QServer: QUalitative BIClustering server

Release 2.0.0, on December 20, 2011

DNA microarray is a multiplex technology used in molecular biology and in medicine. They provide a powerful means for probing the functional states of a cell population by allowing simultaneous observation of mRNA expression patterns of all their genes collected over time and/or under different experimental conditions. DNA microarrays can be used to measure changes in expression levels, so that one can possibly derive information about genes associated with a particular cellular condition even specific biochemical pathways.

A popular way to visualize microarray data for gene expression analyses is to represent the dataset as a matrix with rows representing the genes and columns representing the conditions (or the other way around) with each element of the matrix representing the relative mRNA abundance of a gene under a specific condition.

To analyze the complex microarray data, numerous computational tools have been developed. Among them, clustering of genes based on their similar expression patterns (co-expressed genes) using (traditional) clustering strategies represents one of the most popular approaches to microarray data analyses.

The traditional clustering techniques attempt to, in the context of microarray data analyses, partition a set of genes into "clusters" with similar expression patterns under specified conditions, or identify such clusters from an otherwise unstructured microarray dataset. While useful, such clustering algorithms are known to be inadequate for handling the general gene-expression analyses problems, that often need to identify co-expressed genes under some (to-be-identified) conditions in contrast to finding co-expressed genes under all given conditions.

Biclustering (co-clustering) is a data mining technique which allows simultaneous clustering of the rows and columns of a matrix. It is Cheng and Church who firstly introduced the concept of direct clustering, originally proposed by Hartigan, to the field of gene expression data analyses, and referred it as biclustering which extends the traditional clustering techniques, that is to find subsets of conditions under which some (to be identified) subsets of genes have similar expression patterns. Each such submatrix is called a bicluster.

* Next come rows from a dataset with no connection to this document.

-- ==== Sys2Proof/Machine/Image.lean ====
section
/-! DEFINITION. The Sitin image: its layout, its sections and the ordered checks of a load (R40 to R48), and a
configuration set taking effect (R49, R50, R53). -/

namespace Sys2Proof.Machine

/-! ## Failures (Table 2-6) -/

/-- A failed check: its code and the record's address field. -/
structure ImgFail where
  code : Nat
  addr : Nat
  deriving DecidableEq, Repr

def cImgSource : Nat := 0x0710
def cImgMagic : Nat := 0x0711
def cImgTarget : Nat := 0x0712
def cImgLayout : Nat := 0x0713
def cImgKey : Nat := 0x0714
def cImgSignature : Nat := 0x0715
def cImgVersion : Nat := 0x0716
def cImgDigest : Nat := 0x0717
def cImgResident : Nat := 0x0718
def cImgRecord : Nat := 0x0719
def cImgSlotBusy : Nat := 0x071A

/-- What a check gives: its result, or the first failure. -/
abbrev Checked (α : Type) := Except ImgFail α

/-- A check on its condition. -/
def need (c : Bool) (code addr : Nat) : Checked Unit := if c then .ok () else .error ⟨code, addr⟩

/-- A check of a record or entry at an offset of its section. -/
def needRec (c : Bool) (off : Nat) : Checked Unit := need c cImgRecord off

/-- Section types (Table 2-2). -/
def secStructure : Nat := 0x10
def secPrograms : Nat := 0x20
def secTables : Nat := 0x30
def secMgmtFw : Nat := 0x40

/-! ## Prefix and section table (R40 to R43) -/

/-- One section-table entry (Table 2-2). -/
structure SectEntry where
  index : Nat
  type : Nat
  here : Bool
  offset : Nat
  length : Nat
  digest : Bytes
  deriving DecidableEq, Repr

/-- The entry of an index. -/
def sectEntry (p : Bytes) (i : Nat) : SectEntry :=
  let o := 0x100 + 64 * i
  { index := i, type := fieldLe p o 1, here := fieldLe p (o + 2) 2 % 2 == 1, offset := fieldLe p (o + 8) 8,
    length := fieldLe p (o + 16) 8, digest := slice p (o + 24) 32 }

/-- The largest LENGTH of a type; 0 for a type that is none (R42). -/
def sectMax (t : Nat) : Nat :=
  if t = secStructure then 4 * 2 ^ 20 else if t = secPrograms then 48 * 2 ^ 20
  else if t = secTables then 2 ^ 20 else if t = secMgmtFw then 8 * 2 ^ 20 else 0

/-- The rules of one used entry by itself (R41, R42). -/
def SectEntry.ok (e : SectEntry) (isPartial : Bool) (imageLen : Nat) (before : List SectEntry) : Bool :=
  decide (sectMax e.type ≠ 0) && before.all (fun x => x.type != e.type) &&
    (if e.here then
      e.offset % 4096 == 0 && decide (0x1000 ≤ e.offset) && decide (e.length ≤ sectMax e.type) &&
        decide (e.offset + e.length ≤ imageLen) &&
        before.all (fun x => !x.here || decide (x.offset + x.length ≤ e.offset) || decide (e.offset + e.length ≤ x.offset))
     else isPartial && e.offset == 0 && e.length == 0)

/-- The used entries, checked in order: an entry that breaks a rule alone or against an earlier one fails with its
index. -/
def checkEntries (isPartial : Bool) (imageLen : Nat) : List SectEntry → List SectEntry → Checked (List SectEntry)
  | before, [] => .ok before
  | before, e :: t =>
    if e.ok isPartial imageLen before then checkEntries isPartial imageLen (before ++ [e]) t
    else .error ⟨cImgLayout, e.index⟩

Various algorithms have been developed to attempt to solve the biclustering problem, such as BIMAX, ISA, SAMBA, RMSBE, BOLBOA, NNN and BUBBLE.

We recently developed a highly effective biclustering algorithm, QUalitative BIClustering algorithm (QUBIC) (1). This server, QServer, has employed the QUBIC algorithm and a number of functional characterizations of each bicluster of genes. We believe that QServer will be an easy-to-use and hypothesis-intriguing platform for genomics researchers.

[1] G Li, Q Ma, H Tang, AH Paterson and Y Xu, "QUBIC: a qualitative biclustering algorithm for analyses of gene expression data", Nucleic Acids Research 2009 37:e101. PubMed.